Federal Rule of Civil Procedure 15(a)(2) permits a party to amend its pleading at any point prior to trial “only with the opposing party's written consent or the court's leave.” Leave should be freely granted “when justice so requires.” Id. This directive encompasses a broad range of equitable factors. See Arthur v. Maersk, Inc., 434 F.3d 196, 203 (3d Cir. 2006). The court must consider whether the delay in seeking amendment is undue, motivated by bad faith, or prejudicial, or if the amendment would ultimately be futile. Adams v. Gould Inc., 739 F.2d 858, 864 (3d Cir. 1984). Absent one of the factors, leave to amend should be “freely given.” Foman v. Davis, 371 U.S. 178, 182 (1962). The decision to grant leave is within the court's discretion. Zenith Radio Corp. v. Hazeltine Rsch., Inc., 401 U.S. 321, 330 (1971).

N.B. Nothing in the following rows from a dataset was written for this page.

-- ==== Sys2Proof/Laws/Devices.lean ====
section
/-! SUPPORT. What a read or a write of a device can do, which device an address reaches, and when an I/O tick does nothing. -/

namespace Sys2Proof.Machine

variable (d : Device) (off : Nat) (v : Word)

/-- A read keeps everything but the unit (R423). -/
theorem Device.read_spec : ∃ u, (d.read off).2 = { d with unit := u } := by
  unfold Device.read
  split
  · split
    · split
      · exact ⟨d.unit, rfl⟩
      · exact ⟨_, rfl⟩
    · exact ⟨d.unit, rfl⟩
  · exact ⟨d.unit, rfl⟩
  · split <;> exact ⟨d.unit, rfl⟩

/-- A write keeps everything but the unit and the enable bit (R423). -/
theorem Device.write_spec : ∃ u e, d.write off v = { d with unit := u, intEnabled := e } := by
  unfold Device.write
  split
  · split
    · exact ⟨d.unit, d.intEnabled, rfl⟩
    · exact ⟨_, _, rfl⟩
  · exact ⟨_, d.intEnabled, rfl⟩
  · split <;> exact ⟨_, d.intEnabled, rfl⟩

@[simp] theorem Device.read_intRead : (d.read off).2.intRead = d.intRead := by
  obtain ⟨u, h⟩ := d.read_spec off; simp [h]

@[simp] theorem Device.write_intRead : (d.write off v).intRead = d.intRead := by
  obtain ⟨u, e, h⟩ := d.write_spec off v; simp [h]

/-- A read through the registry reads one device, the first that covers the address (R423). -/
theorem readDevices_spec {a : Nat} {ds ds' : List Device} {w : Word} (h : readDevices a ds = some (w, ds')) :
    ∃ k d, ds[k]? = some d ∧ d.covers a = true ∧ (w, ds') = ((d.read (a - d.base)).1, ds.set k (d.read (a - d.base)).2) := by
  induction ds generalizing ds' with
  | nil => simp [readDevices] at h
  | cons e ds ih =>
    unfold readDevices at h
    split at h
    · rename_i hc
      simp at h
      exact ⟨0, e, rfl, hc, by simp [h.1, h.2]⟩
    · simp only [Option.map_eq_some_iff] at h
      obtain ⟨⟨w', t⟩, ht, he⟩ := h
      simp only [Prod.mk.injEq] at he
      obtain ⟨rfl, rfl⟩ := he
      obtain ⟨k, d, hk, hc, hw⟩ := ih ht
      simp only [Prod.mk.injEq] at hw
      exact ⟨k + 1, d, by simpa using hk, hc, by simp [hw.1, hw.2]⟩

/-- A write through the registry writes one device, the first that covers the address (R423). -/
theorem writeDevices_spec {a : Nat} {v : Word} {ds ds' : List Device} (h : writeDevices a v ds = some ds') :
    ∃ k d, ds[k]? = some d ∧ d.covers a = true ∧ ds' = ds.set k (d.write (a - d.base) v) := by
  induction ds generalizing ds' with
  | nil => simp [writeDevices] at h
  | cons e ds ih =>
    unfold writeDevices at h
    split at h
    · rename_i hc
      simp at h
      exact ⟨0, e, rfl, hc, by simp [← h]⟩
    · simp only [Option.map_eq_some_iff] at h
      obtain ⟨t, ht, he⟩ := h
      obtain ⟨k, d, hk, hc, hw⟩ := ih ht
      exact ⟨k + 1, d, by simpa using hk, hc, by simp [← he, hw]⟩

/-- What every device of a list has, every device has after one of them is replaced by one that has it. -/
theorem forall_mem_set {P : Device → Prop} {ds : List Device} {k : Nat} {d : Device} (h : ∀ e ∈ ds, P e) (hd : P d) :
    ∀ e ∈ ds.set k d, P e := by
  intro e he
  rcases List.mem_or_eq_of_mem_set he with he | he
  · exact h e he
  · exact he ▸ hd

/-- A read arms no device. -/
theorem State.getPos_quiet {s : State} {a : Nat} {w : Word} {ds : List Device} (h : s.getPos a = some (w, ds))
    (hd : ∀ d ∈ s.devices, d.intRead = .idle) : ∀ d ∈ ds, d.intRead = .idle := by
  unfold State.getPos at h
  split at h
  · simp at h; rw [← h.2]; exact hd
  · obtain ⟨k, d, hk, _, hr⟩ := readDevices_spec h
    simp at hr
    rw [hr.2]
    exact forall_mem_set hd (by simpa using hd d (List.mem_of_getElem? hk))

/-- A write arms no device. -/
theorem State.setPos_quiet {s : State} {a : Nat} {v : Word} {r : Memory × List Device} (h : s.setPos a v = some r)
    (hd : ∀ d ∈ s.devices, d.intRead = .idle) : ∀ d ∈ r.2, d.intRead = .idle := by
  unfold State.setPos at h
  split at h
  · simp at h; rw [← h]; exact hd
  · simp only [Option.map_eq_some_iff] at h
    obtain ⟨ds, hw, he⟩ := h
    obtain ⟨k, d, hk, _, hs⟩ := writeDevices_spec hw
    rw [← he, hs]
    exact forall_mem_set hd (by simpa using hd d (List.mem_of_getElem? hk))

/-- The tick of a device that is not armed changes nothing (R435). -/
theorem deviceTick_quiet {s : State} (h : ∀ d ∈ s.devices, d.intRead = .idle) (k : Nat) : deviceTick s k = s := by
  unfold deviceTick
  split
  · rfl
  · rename_i d hd
    simp [h d (List.mem_of_getElem? hd)]

/-- An I/O tick with no device armed changes nothing (R427, R435). -/
theorem ioTick_quiet {s : State} (h : ∀ d ∈ s.devices, d.intRead = .idle) : ioTick s = s := by
  unfold ioTick
  generalize requestingFrom 0 s.devices = l
  induction l with
  | nil => rfl
  | cons k l ih => simp [deviceTick_quiet h, ih]

/-- What a device's tick can do: only the device at place `k`, MDR and `intf` can change (R435). -/
theorem deviceTick_spec (s : State) (k : Nat) :
    deviceTick s k = s ∨
    ∃ d, s.devices[k]? = some d ∧
      ((d.intRead = .armed0 ∧ deviceTick s k = { s with devices := s.devices.set k { d with intRead := .armed1 } }) ∨
       (d.intRead = .armed1 ∧
          deviceTick s k =
            { s with
              devices := s.devices.set k { d with intRead := .idle, pending := false }
              mdr := bytes 0 d.vector
              intf := if (intDevices (s.devices.set k { d with intRead := .idle, pending := false })).isEmpty then false
                else s.intf })) := by
  unfold deviceTick
  split
  · exact .inl rfl
  · rename_i d hd
    split
    · exact .inl rfl
    · rename_i hr; exact .inr ⟨d, hd, .inl ⟨hr, rfl⟩⟩
    · rename_i hr; exact .inr ⟨d, hd, .inr ⟨hr, rfl⟩⟩

/-- A read of the registry fails exactly where no device covers the address (R67). -/
theorem readDevices_eq_none_iff {a : Nat} {ds : List Device} : readDevices a ds = none ↔ ∀ d ∈ ds, d.covers a = false := by
  induction ds with
  | nil => simp [readDevices]
  | cons d ds ih => cases h : d.covers a <;> simp [readDevices, h, ih]

/-- A write to the registry fails exactly where no device covers the address (R68). -/
theorem writeDevices_eq_none_iff {a : Nat} {v : Word} {ds : List Device} :
    writeDevices a v ds = none ↔ ∀ d ∈ ds, d.covers a = false := by
  induction ds with
  | nil => simp [writeDevices]
  | cons d ds ih => cases h : d.covers a <;> simp [writeDevices, h, ih]

/-- `getPos` fails exactly where no module and no device covers the address (R67). -/
theorem State.getPos_eq_none_iff {s : State} {a : Nat} :
    s.getPos a = none ↔ s.inModule a = false ∧ ∀ d ∈ s.devices, d.covers a = false := by
  cases h : s.inModule a <;> simp [State.getPos, h, readDevices_eq_none_iff]

/-- `setPos` fails exactly where `getPos` does, whatever the word (R68). -/
theorem State.setPos_eq_none_iff {s : State} {a : Nat} {v : Word} : s.setPos a v = none ↔ s.getPos a = none := by
  rw [State.getPos_eq_none_iff]
  cases h : s.inModule a <;> simp [State.setPos, h, writeDevices_eq_none_iff]

end Sys2Proof.Machine
end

The unorthodox timing of Plaintiffs' Motion gives the Court pause. Each of Defendants' Motions to Dismiss remained pending at the time Plaintiffs sought leave to file a Second Amended Complaint. In this way, Plaintiff seeks yet another revision of its pleadings before the Court has had an opportunity to address Defendants' claims. Plaintiff has already delayed the Court's review once before by filing an Amended Complaint as of right in response to Defendants' First Motion to Dismiss (and thereby mooting it, as discussed above). As such, in order to avoid piecemeal litigation and finally address Defendants' pending motions, the Court exercises its discretion under Rule 15(a)(2) to deny Plaintiffs' request for leave to file a Second Amended Complaint at this stage.
However, because this Opinion and corresponding Order serve to resolve Defendants' pending Motions, Plaintiffs may appropriately re-file their motion and again seek the Court's leave to file their proposed Second Amended Complaint if they wish to do so, provided that they do not re-raise claims that the Court has dismissed here with prejudice.
V. CONCLUSION
For these reasons, Defendants' First Motion to Dismiss (ECF No. 5) is DENIED as moot. Defendants' Second Motion to Dismiss (ECF No. 12) is GRANTED. Plaintiffs' Motion to Amend (ECF No. 16) is DENIED. An Order follows.